(What you need to do): Write out the entries below exactly, from the first line to the one with "namespace Sys2Proof.Machine", both ends included.

(Saved data entries)
-- ==== Sys2Proof/Laws/KeepsRingLane.lean ====
section
/-!
SUPPORT. What `Keeps` says, of the operations of Sys2Proof/Machine/RingLane.lean: one lemma each, with the operation applied last.
-/

set_option linter.unusedTactic false
set_option linter.unreachableTactic false

namespace Sys2Proof.Machine

theorem Keeps.laneLevel {μ φ π : Bool} {σ τ : State} (c type step : Nat) (l : LaneS) (hk : Keeps μ φ π σ τ) : Keeps μ φ π σ (τ.laneLevel c type step l).1 := by
  unfold State.laneLevel
  try dsimp only
  repeat' first
    | with_reducible assumption
    | with_reducible apply Keeps.ringSend
    | with_reducible refine Keeps.foldl ?_ fun _ _ _ => ?_
    | with_reducible refine Keeps.foldlP ?_ fun _ _ _ => ?_
    | with_reducible refine Keeps.ite (fun _ => ?_) (fun _ => ?_)
    | with_reducible refine Keeps.ite1 (fun _ => ?_) (fun _ => ?_)
    | (refine Keeps.intro ?_; dsimp only; with_reducible first | refine Keeps.elim ?_ | refine KeepsTo.write _ _ (Keeps.elim ?_) | refine KeepsTo.clear _ _ (Keeps.elim ?_) | refine KeepsTo.putAt _ _ (Keeps.elim ?_) | refine KeepsTo.map _ (Keeps.elim ?_) | refine KeepsTo.filter _ (Keeps.elim ?_) | refine KeepsTo.setFlash _ (Keeps.elim ?_) | refine KeepsTo.setPwr _ _ _ (Keeps.elim ?_))
    | (apply Keeps.of_pair; with_reducible assumption)
    | split
    | dsimp only

theorem Keeps.laneRun {μ φ π : Bool} {σ τ : State} (c type step : Nat) (l : LaneS) (hk : Keeps μ φ π σ τ) : Keeps μ φ π σ (τ.laneRun c type step l).1 := by
  unfold State.laneRun
  try dsimp only
  repeat' first
    | with_reducible assumption
    | with_reducible apply Keeps.laneLevel
    | with_reducible refine Keeps.foldl ?_ fun _ _ _ => ?_
    | with_reducible refine Keeps.foldlP ?_ fun _ _ _ => ?_
    | with_reducible refine Keeps.ite (fun _ => ?_) (fun _ => ?_)
    | with_reducible refine Keeps.ite1 (fun _ => ?_) (fun _ => ?_)
    | (refine Keeps.intro ?_; dsimp only; with_reducible first | refine Keeps.elim ?_ | refine KeepsTo.write _ _ (Keeps.elim ?_) | refine KeepsTo.clear _ _ (Keeps.elim ?_) | refine KeepsTo.putAt _ _ (Keeps.elim ?_) | refine KeepsTo.map _ (Keeps.elim ?_) | refine KeepsTo.filter _ (Keeps.elim ?_) | refine KeepsTo.setFlash _ (Keeps.elim ?_) | refine KeepsTo.setPwr _ _ _ (Keeps.elim ?_))
    | (apply Keeps.of_pair; with_reducible assumption)
    | split
    | dsimp only

theorem Keeps.normStandby {μ φ π : Bool} {σ τ : State} (c : Nat) (q : W32) (hk : Keeps μ φ π σ τ) : Keeps μ φ π σ (τ.normStandby c q) := by
  unfold State.normStandby
  try dsimp only
  repeat' first
    | with_reducible assumption
    | with_reducible apply Keeps.modStep
    | with_reducible apply Keeps.ringSend
    | with_reducible refine Keeps.foldl ?_ fun _ _ _ => ?_
    | with_reducible refine Keeps.foldlP ?_ fun _ _ _ => ?_
    | with_reducible refine Keeps.ite (fun _ => ?_) (fun _ => ?_)
    | with_reducible refine Keeps.ite1 (fun _ => ?_) (fun _ => ?_)
    | (refine Keeps.intro ?_; dsimp only; with_reducible first | refine Keeps.elim ?_ | refine KeepsTo.write _ _ (Keeps.elim ?_) | refine KeepsTo.clear _ _ (Keeps.elim ?_) | refine KeepsTo.putAt _ _ (Keeps.elim ?_) | refine KeepsTo.map _ (Keeps.elim ?_) | refine KeepsTo.filter _ (Keeps.elim ?_) | refine KeepsTo.setFlash _ (Keeps.elim ?_) | refine KeepsTo.setPwr _ _ _ (Keeps.elim ?_))
    | (apply Keeps.of_pair; with_reducible assumption)
    | split
    | dsimp only

theorem Keeps.normDone {μ φ π : Bool} {σ τ : State} (c : Nat) (q : W32) (hk : Keeps μ φ π σ τ) : Keeps μ φ π σ (τ.normDone c q) := by
  unfold State.normDone
  try dsimp only
  repeat' first
    | with_reducible assumption
    | with_reducible apply Keeps.modStep
    | with_reducible refine Keeps.ite (fun _ => ?_) (fun _ => ?_)
    | with_reducible refine Keeps.ite1 (fun _ => ?_) (fun _ => ?_)
    | (refine Keeps.intro ?_; dsimp only; with_reducible first | refine Keeps.elim ?_ | refine KeepsTo.write _ _ (Keeps.elim ?_) | refine KeepsTo.clear _ _ (Keeps.elim ?_) | refine KeepsTo.putAt _ _ (Keeps.elim ?_) | refine KeepsTo.map _ (Keeps.elim ?_) | refine KeepsTo.filter _ (Keeps.elim ?_) | refine KeepsTo.setFlash _ (Keeps.elim ?_) | refine KeepsTo.setPwr _ _ _ (Keeps.elim ?_))
    | (apply Keeps.of_pair; with_reducible assumption)
    | split
    | dsimp only

theorem Keeps.normRun {μ φ π : Bool} {σ τ : State} (c : Nat) (hk : Keeps μ φ π σ τ) : Keeps μ φ π σ (τ.normRun c) := by
  unfold State.normRun
  try dsimp only
  repeat' first
    | with_reducible assumption
    | with_reducible apply Keeps.laneRun
    | with_reducible apply Keeps.modStep
    | with_reducible apply Keeps.normDone
    | with_reducible apply Keeps.normStandby
    | with_reducible refine Keeps.ite (fun _ => ?_) (fun _ => ?_)
    | with_reducible refine Keeps.ite1 (fun _ => ?_) (fun _ => ?_)
    | (refine Keeps.intro ?_; dsimp only; with_reducible first | refine Keeps.elim ?_ | refine KeepsTo.write _ _ (Keeps.elim ?_) | refine KeepsTo.clear _ _ (Keeps.elim ?_) | refine KeepsTo.putAt _ _ (Keeps.elim ?_) | refine KeepsTo.map _ (Keeps.elim ?_) | refine KeepsTo.filter _ (Keeps.elim ?_) | refine KeepsTo.setFlash _ (Keeps.elim ?_) | refine KeepsTo.setPwr _ _ _ (Keeps.elim ?_))
    | (apply Keeps.of_pair; with_reducible assumption)
    | split
    | dsimp only

theorem Keeps.barStart {μ φ π : Bool} {σ τ : State} (c levels : Nat) (chip : Bool) (hk : Keeps μ φ π σ τ) : Keeps μ φ π σ (τ.barStart c levels chip) := by
  unfold State.barStart
  try dsimp only
  repeat' first
    | with_reducible assumption
    | with_reducible apply Keeps.modMemb
    | with_reducible refine Keeps.ite (fun _ => ?_) (fun _ => ?_)
    | with_reducible refine Keeps.ite1 (fun _ => ?_) (fun _ => ?_)
    | (refine Keeps.intro ?_; dsimp only; with_reducible first | refine Keeps.elim ?_ | refine KeepsTo.write _ _ (Keeps.elim ?_) | refine KeepsTo.clear _ _ (Keeps.elim ?_) | refine KeepsTo.putAt _ _ (Keeps.elim ?_) | refine KeepsTo.map _ (Keeps.elim ?_) | refine KeepsTo.filter _ (Keeps.elim ?_) | refine KeepsTo.setFlash _ (Keeps.elim ?_) | refine KeepsTo.setPwr _ _ _ (Keeps.elim ?_))
    | (apply Keeps.of_pair; with_reducible assumption)
    | split
    | dsimp only

theorem Keeps.chipBarEnd {μ φ π : Bool} {σ τ : State} (c : Nat) (ok : Bool) (hk : Keeps μ φ π σ τ) : Keeps μ φ π σ (τ.chipBarEnd c ok) := by
  unfold State.chipBarEnd
  try dsimp only
  repeat' first
    | with_reducible assumption
    | with_reducible apply Keeps.modPart
    | with_reducible apply Keeps.setChipFlag
    | with_reducible refine Keeps.ite (fun _ => ?_) (fun _ => ?_)
    | with_reducible refine Keeps.ite1 (fun _ => ?_) (fun _ => ?_)
    | (refine Keeps.intro ?_; dsimp only; with_reducible first | refine Keeps.elim ?_ | refine KeepsTo.write _ _ (Keeps.elim ?_) | refine KeepsTo.clear _ _ (Keeps.elim ?_) | refine KeepsTo.putAt _ _ (Keeps.elim ?_) | refine KeepsTo.map _ (Keeps.elim ?_) | refine KeepsTo.filter _ (Keeps.elim ?_) | refine KeepsTo.setFlash _ (Keeps.elim ?_) | refine KeepsTo.setPwr _ _ _ (Keeps.elim ?_))
    | (apply Keeps.of_pair; with_reducible assumption)
    | split
    | dsimp only

theorem Keeps.barRun {μ φ π : Bool} {σ τ : State} (c : Nat) (hk : Keeps μ φ π σ τ) : Keeps μ φ π σ (τ.barRun c) := by
  unfold State.barRun
  try dsimp only
  repeat' first
    | with_reducible assumption
    | with_reducible apply Keeps.chipBarEnd
    | with_reducible apply Keeps.laneRun
    | with_reducible apply Keeps.modMemb
    | with_reducible refine Keeps.ite (fun _ => ?_) (fun _ => ?_)
    | with_reducible refine Keeps.ite1 (fun _ => ?_) (fun _ => ?_)
    | (refine Keeps.intro ?_; dsimp only; with_reducible first | refine Keeps.elim ?_ | refine KeepsTo.write _ _ (Keeps.elim ?_) | refine KeepsTo.clear _ _ (Keeps.elim ?_) | refine KeepsTo.putAt _ _ (Keeps.elim ?_) | refine KeepsTo.map _ (Keeps.elim ?_) | refine KeepsTo.filter _ (Keeps.elim ?_) | refine KeepsTo.setFlash _ (Keeps.elim ?_) | refine KeepsTo.setPwr _ _ _ (Keeps.elim ?_))
    | (apply Keeps.of_pair; with_reducible assumption)
    | split
    | dsimp only

theorem Keeps.stepBar {μ φ π : Bool} {σ τ : State} (c : Nat) (hk : Keeps μ φ π σ τ) : Keeps μ φ π σ (τ.stepBar c) := by
  unfold State.stepBar
  try dsimp only
  repeat' first
    | with_reducible assumption
    | with_reducible apply Keeps.barRun
    | with_reducible apply Keeps.barStart
    | with_reducible apply Keeps.modStep
    | with_reducible refine Keeps.ite (fun _ => ?_) (fun _ => ?_)
    | with_reducible refine Keeps.ite1 (fun _ => ?_) (fun _ => ?_)
    | (refine Keeps.intro ?_; dsimp only; with_reducible first | refine Keeps.elim ?_ | refine KeepsTo.write _ _ (Keeps.elim ?_) | refine KeepsTo.clear _ _ (Keeps.elim ?_) | refine KeepsTo.putAt _ _ (Keeps.elim ?_) | refine KeepsTo.map _ (Keeps.elim ?_) | refine KeepsTo.filter _ (Keeps.elim ?_) | refine KeepsTo.setFlash _ (Keeps.elim ?_) | refine KeepsTo.setPwr _ _ _ (Keeps.elim ?_))
    | (apply Keeps.of_pair; with_reducible assumption)
    | split
    | dsimp only

theorem Keeps.normFrame {μ φ π : Bool} {σ τ : State} (b : Nat) (d : Dgram) (hk : Keeps μ φ π σ τ) : Keeps μ φ π σ (τ.normFrame b d) := by
  unfold State.normFrame
  try dsimp only
  repeat' first
    | with_reducible assumption
    | with_reducible apply Keeps.modStep
    | with_reducible apply Keeps.normDone
    | with_reducible apply Keeps.normRun
    | with_reducible apply Keeps.ringAck
    | with_reducible apply Keeps.ringFrame
    | with_reducible apply Keeps.ringReject
    | with_reducible apply Keeps.stepBar
    | intro _
    | with_reducible refine Keeps.ite (fun _ => ?_) (fun _ => ?_)
    | with_reducible refine Keeps.ite1 (fun _ => ?_) (fun _ => ?_)
    | (refine Keeps.intro ?_; dsimp only; with_reducible first | refine Keeps.elim ?_ | refine KeepsTo.write _ _ (Keeps.elim ?_) | refine KeepsTo.clear _ _ (Keeps.elim ?_) | refine KeepsTo.putAt _ _ (Keeps.elim ?_) | refine KeepsTo.map _ (Keeps.elim ?_) | refine KeepsTo.filter _ (Keeps.elim ?_) | refine KeepsTo.setFlash _ (Keeps.elim ?_) | refine KeepsTo.setPwr _ _ _ (Keeps.elim ?_))
    | (apply Keeps.of_pair; with_reducible assumption)
    | split
    | dsimp only

theorem Keeps.barNext {μ φ π : Bool} {σ τ : State} (c : Nat) (hk : Keeps μ φ π σ τ) : Keeps μ φ π σ (τ.barNext c) := by
  unfold State.barNext
  try dsimp only
  repeat' first
    | with_reducible assumption
    | with_reducible apply Keeps.barRun
    | with_reducible apply Keeps.barStart
    | with_reducible apply Keeps.modMemb
    | with_reducible apply Keeps.modPart
    | with_reducible apply Keeps.stepBar
    | with_reducible refine Keeps.ite (fun _ => ?_) (fun _ => ?_)
    | with_reducible refine Keeps.ite1 (fun _ => ?_) (fun _ => ?_)
    | (refine Keeps.intro ?_; dsimp only; with_reducible first | refine Keeps.elim ?_ | refine KeepsTo.write _ _ (Keeps.elim ?_) | refine KeepsTo.clear _ _ (Keeps.elim ?_) | refine KeepsTo.putAt _ _ (Keeps.elim ?_) | refine KeepsTo.map _ (Keeps.elim ?_) | refine KeepsTo.filter _ (Keeps.elim ?_) | refine KeepsTo.setFlash _ (Keeps.elim ?_) | refine KeepsTo.setPwr _ _ _ (Keeps.elim ?_))
    | (apply Keeps.of_pair; with_reducible assumption)
    | split
    | dsimp only

theorem Keeps.barFrame {μ φ π : Bool} {σ τ : State} (b : Nat) (d : Dgram) (hk : Keeps μ φ π σ τ) : Keeps μ φ π σ (τ.barFrame b d) := by
  unfold State.barFrame
  try dsimp only
  repeat' first
    | with_reducible assumption
    | with_reducible apply Keeps.barNext
    | with_reducible apply Keeps.modMemb
    | with_reducible apply Keeps.ringAck
    | with_reducible apply Keeps.ringFrame
    | with_reducible apply Keeps.ringReject
    | intro _
    | with_reducible refine Keeps.ite (fun _ => ?_) (fun _ => ?_)
    | with_reducible refine Keeps.ite1 (fun _ => ?_) (fun _ => ?_)
    | (refine Keeps.intro ?_; dsimp only; with_reducible first | refine Keeps.elim ?_ | refine KeepsTo.write _ _ (Keeps.elim ?_) | refine KeepsTo.clear _ _ (Keeps.elim ?_) | refine KeepsTo.putAt _ _ (Keeps.elim ?_) | refine KeepsTo.map _ (Keeps.elim ?_) | refine KeepsTo.filter _ (Keeps.elim ?_) | refine KeepsTo.setFlash _ (Keeps.elim ?_) | refine KeepsTo.setPwr _ _ _ (Keeps.elim ?_))
    | (apply Keeps.of_pair; with_reducible assumption)
    | split
    | dsimp only

theorem Keeps.barrierArrive {μ φ π : Bool} {σ τ : State} (p : Nat) (hk : Keeps μ φ π σ τ) : Keeps μ φ π σ (τ.barrierArrive p) := by
  unfold State.barrierArrive
  try dsimp only
  repeat' first
    | with_reducible assumption
    | with_reducible apply Keeps.barNext
    | with_reducible apply Keeps.barStart
    | with_reducible apply Keeps.modPart
    | with_reducible apply Keeps.setChipFlag
    | with_reducible refine Keeps.ite (fun _ => ?_) (fun _ => ?_)
    | with_reducible refine Keeps.ite1 (fun _ => ?_) (fun _ => ?_)
    | (refine Keeps.intro ?_; dsimp only; with_reducible first | refine Keeps.elim ?_ | refine KeepsTo.write _ _ (Keeps.elim ?_) | refine KeepsTo.clear _ _ (Keeps.elim ?_) | refine KeepsTo.putAt _ _ (Keeps.elim ?_) | refine KeepsTo.map _ (Keeps.elim ?_) | refine KeepsTo.filter _ (Keeps.elim ?_) | refine KeepsTo.setFlash _ (Keeps.elim ?_) | refine KeepsTo.setPwr _ _ _ (Keeps.elim ?_))
    | (apply Keeps.of_pair; with_reducible assumption)
    | split
    | dsimp only

theorem Keeps.barTimeout {μ φ π : Bool} {σ τ : State} (c : Nat) (hk : Keeps μ φ π σ τ) : Keeps μ φ π σ (τ.barTimeout c) := by
  unfold State.barTimeout
  try dsimp only
  repeat' first
    | with_reducible assumption
    | with_reducible apply Keeps.barNext
    | with_reducible apply Keeps.chipBarEnd
    | with_reducible apply Keeps.modMemb
    | with_reducible apply Keeps.stepEvent
    | with_reducible apply Keeps.stepFail
    | with_reducible refine Keeps.ite (fun _ => ?_) (fun _ => ?_)
    | with_reducible refine Keeps.ite1 (fun _ => ?_) (fun _ => ?_)
    | (refine Keeps.intro ?_; dsimp only; with_reducible first | refine Keeps.elim ?_ | refine KeepsTo.write _ _ (Keeps.elim ?_) | refine KeepsTo.clear _ _ (Keeps.elim ?_) | refine KeepsTo.putAt _ _ (Keeps.elim ?_) | refine KeepsTo.map _ (Keeps.elim ?_) | refine KeepsTo.filter _ (Keeps.elim ?_) | refine KeepsTo.setFlash _ (Keeps.elim ?_) | refine KeepsTo.setPwr _ _ _ (Keeps.elim ?_))
    | (apply Keeps.of_pair; with_reducible assumption)
    | split
    | dsimp only

theorem Keeps.laneResend {μ φ π : Bool} {σ τ : State} (c : Nat) (bar : Bool) (hk : Keeps μ φ π σ τ) : Keeps μ φ π σ (τ.laneResend c bar) := by
  unfold State.laneResend
  try dsimp only
  repeat' first
    | with_reducible assumption
    | with_reducible apply Keeps.modMemb
    | with_reducible apply Keeps.transmit
    | with_reducible refine Keeps.ite (fun _ => ?_) (fun _ => ?_)
    | with_reducible refine Keeps.ite1 (fun _ => ?_) (fun _ => ?_)
    | (refine Keeps.intro ?_; dsimp only; with_reducible first | refine Keeps.elim ?_ | refine KeepsTo.write _ _ (Keeps.elim ?_) | refine KeepsTo.clear _ _ (Keeps.elim ?_) | refine KeepsTo.putAt _ _ (Keeps.elim ?_) | refine KeepsTo.map _ (Keeps.elim ?_) | refine KeepsTo.filter _ (Keeps.elim ?_) | refine KeepsTo.setFlash _ (Keeps.elim ?_) | refine KeepsTo.setPwr _ _ _ (Keeps.elim ?_))
    | (apply Keeps.of_pair; with_reducible assumption)
    | split
    | dsimp only

end Sys2Proof.Machine
end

(Exercise solution):
-- ==== Sys2Proof/Laws/KeepsRingLane.lean ====
section
/-!
SUPPORT. What `Keeps` says, of the operations of Sys2Proof/Machine/RingLane.lean: one lemma each, with the operation applied last.
-/

set_option linter.unusedTactic false
set_option linter.unreachableTactic false

namespace Sys2Proof.Machine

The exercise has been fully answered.